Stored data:
○ ○ ○ ○
-- ==== Sys2Proof/Machine/Core.lean ====
section
/-! DEFINITION. The machine as the host takes it. -/

def Sys2Proof.core : Host.Core :=
  { State := Sys2Proof.Machine.State, Fault := Sys2Proof.Machine.Fault, Refusal := Sys2Proof.Machine.Refusal,
    step := Sys2Proof.Machine.step, reset := Sys2Proof.Machine.State.reset }
end

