/-- A LINK_TEST: its codes, its count, its tile, and BUSY are judged in order; else it is IN_FLIGHT on the tile's port with
every count 0, no other port changes, and the control lane it has freed is looked at (R158), in one look, before the DONE write
of a job passed over (the model's choice, log 63). -/
def Obligations.LinkTestIsJudged : Prop :=
  ∀ (s : State) (j : Job), s.startedControl .linkTest = some j → s.findJob j.addr = some j →
    let i : TileId := Fin.ofNat 12 (j.byte 16)
    let coded : Prop := j.byte 16 ≤ 11 ∧ j.byte 17 ≤ 2 ∧ j.byte 18 ≤ 1 ∧ (j.half 20 = 128 ∨ j.half 20 = 2048)
    (¬coded → exec .linkTest s = .next (s.completeControl (invalidResult .badField none none)).settle) ∧
    (coded → j.half 22 = 0 → exec .linkTest s = .next (s.completeControl (invalidResult .badCount none none)).settle) ∧
    (coded → j.half 22 ≠ 0 → (s.tile i).geom.mapping ≠ .mapped →
      exec .linkTest s = .next (s.completeControl (invalidResult .noTiles none none)).settle) ∧
    (coded → j.half 22 ≠ 0 → (s.tile i).geom.mapping = .mapped → ∀ p, (s.tile i).geom.port = some p →
      ((s.port p).test.isSome = true ∨ (s.port p).link ≠ .up ∨ (s.tile i).back ≠ .empty ∨ s.deliveringTo i = true) →
      exec .linkTest s = .next (s.completeControl (plainResult .busy detailZero)).settle) ∧
    (coded → j.half 22 ≠ 0 → (s.tile i).geom.mapping = .mapped → ∀ p, (s.tile i).geom.port = some p →
      (s.port p).test = none → (s.port p).link = .up → (s.tile i).back = .empty → s.deliveringTo i = false →
      ∃ t : State, exec .linkTest s = .next t.settle ∧ (t.findJob j.addr).map Job.status = some .inFlight ∧
        (∀ q : PortId, q ≠ p → t.port q = s.port q) ∧
        (∃ k, t.port p = { s.port p with test := some k } ∧ k.job = j.addr ∧ k.tile = i ∧ k.length = j.half 20 ∧
          k.count = j.half 22 ∧ k.inject = j.half 24 ∧ k.sent = 0 ∧ k.good = 0 ∧ k.bad = 0 ∧ k.mismatch = 0 ∧ k.lost = 0 ∧
          k.injected = 0 ∧ k.due = true) ∧
        Looked .control { s with
          controlRun := .idle
          jobs := s.jobs.map (fun k => if k.addr = j.addr then { k with status := .inFlight } else k) } t)

/-- A WITHDRAW, by its target: misaligned, absent, another WITHDRAW, WAITING, a RUNNING job that goes on, and a SCENE at
FLIP_SCHEDULED. A target whose result has been handed over and not yet written is not found, but for a TILE_MAP that has
replaced the map, which answers TOO_LATE (how that moment is taken is the model's choice, log 11). -/
def Obligations.WithdrawByItsTarget : Prop :=
  ∀ (s : State) (j : Job), s.startedControl .withdraw = some j → s.findJob j.addr = some j →
    let a := j.word 16
    let tooLate (k : Job) : Prop :=
      exec .withdraw s = .next (s.completeControl (plainResult .tooLate (detailWithdraw (some k)))).settle
    let notFound : Prop := exec .withdraw s = .next (s.completeControl (plainResult .notFound detailZero)).settle
    (a.toNat % 64 ≠ 0 → exec .withdraw s = .next (s.completeControl (invalidResult .badAlign none none)).settle) ∧
    (a.toNat % 64 = 0 → s.findJob a = none → notFound) ∧
    (a.toNat % 64 = 0 → ∀ k, s.findJob a = some k →
      (kindOf k.kind = some .withdraw →
        exec .withdraw s = .next (s.completeControl (invalidResult .badField none none)).settle) ∧
      (kindOf k.kind ≠ some .withdraw → k.result = none → k.status = .waiting →
        ∃ t : State, exec .withdraw s = .next t.settle ∧
          (t.findJob a).bind Job.result = some (plainResult .withdrawn detailZero) ∧ t.outcomeOf j.addr = some .ok ∧
          t.frameRun = s.frameRun ∧ t.ports = s.ports ∧ t.tiles = s.tiles) ∧
      (k.status = .running → k.result = none →
        (kindOf k.kind = some .tileMap ∨ kindOf k.kind = some .lutLoad ∨ kindOf k.kind = some .verify) → tooLate k) ∧
      (k.status = .running → kindOf k.kind = some .scene → k.result = none → ∀ r, s.frameRun = .scene r →
        r.stage = .flipScheduled → tooLate k) ∧
      (∀ r, k.result = some r → kindOf k.kind ≠ some .withdraw →
        (kindOf k.kind = some .tileMap → k.status = .running → r.outcome = .ok → tooLate k) ∧
        (kindOf k.kind ≠ some .tileMap ∨ k.status ≠ .running ∨ r.outcome ≠ .ok → notFound)))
○ ○ ○ ○
• [Task goal] Copy out the lines above word for word, stopping after the line containing "of a job passed".

• [Task result]
-- ==== Sys2Proof/Machine/Core.lean ====
section
/-! DEFINITION. The machine as the host takes it. -/

def Sys2Proof.core : Host.Core :=
  { State := Sys2Proof.Machine.State, Fault := Sys2Proof.Machine.Fault, Refusal := Sys2Proof.Machine.Refusal,
    step := Sys2Proof.Machine.step, reset := Sys2Proof.Machine.State.reset }
end

/-- A LINK_TEST: its codes, its count, its tile, and BUSY are judged in order; else it is IN_FLIGHT on the tile's port with
every count 0, no other port changes, and the control lane it has freed is looked at (R158), in one look, before the DONE write
of a job passed over (the model's choice, log 63). -/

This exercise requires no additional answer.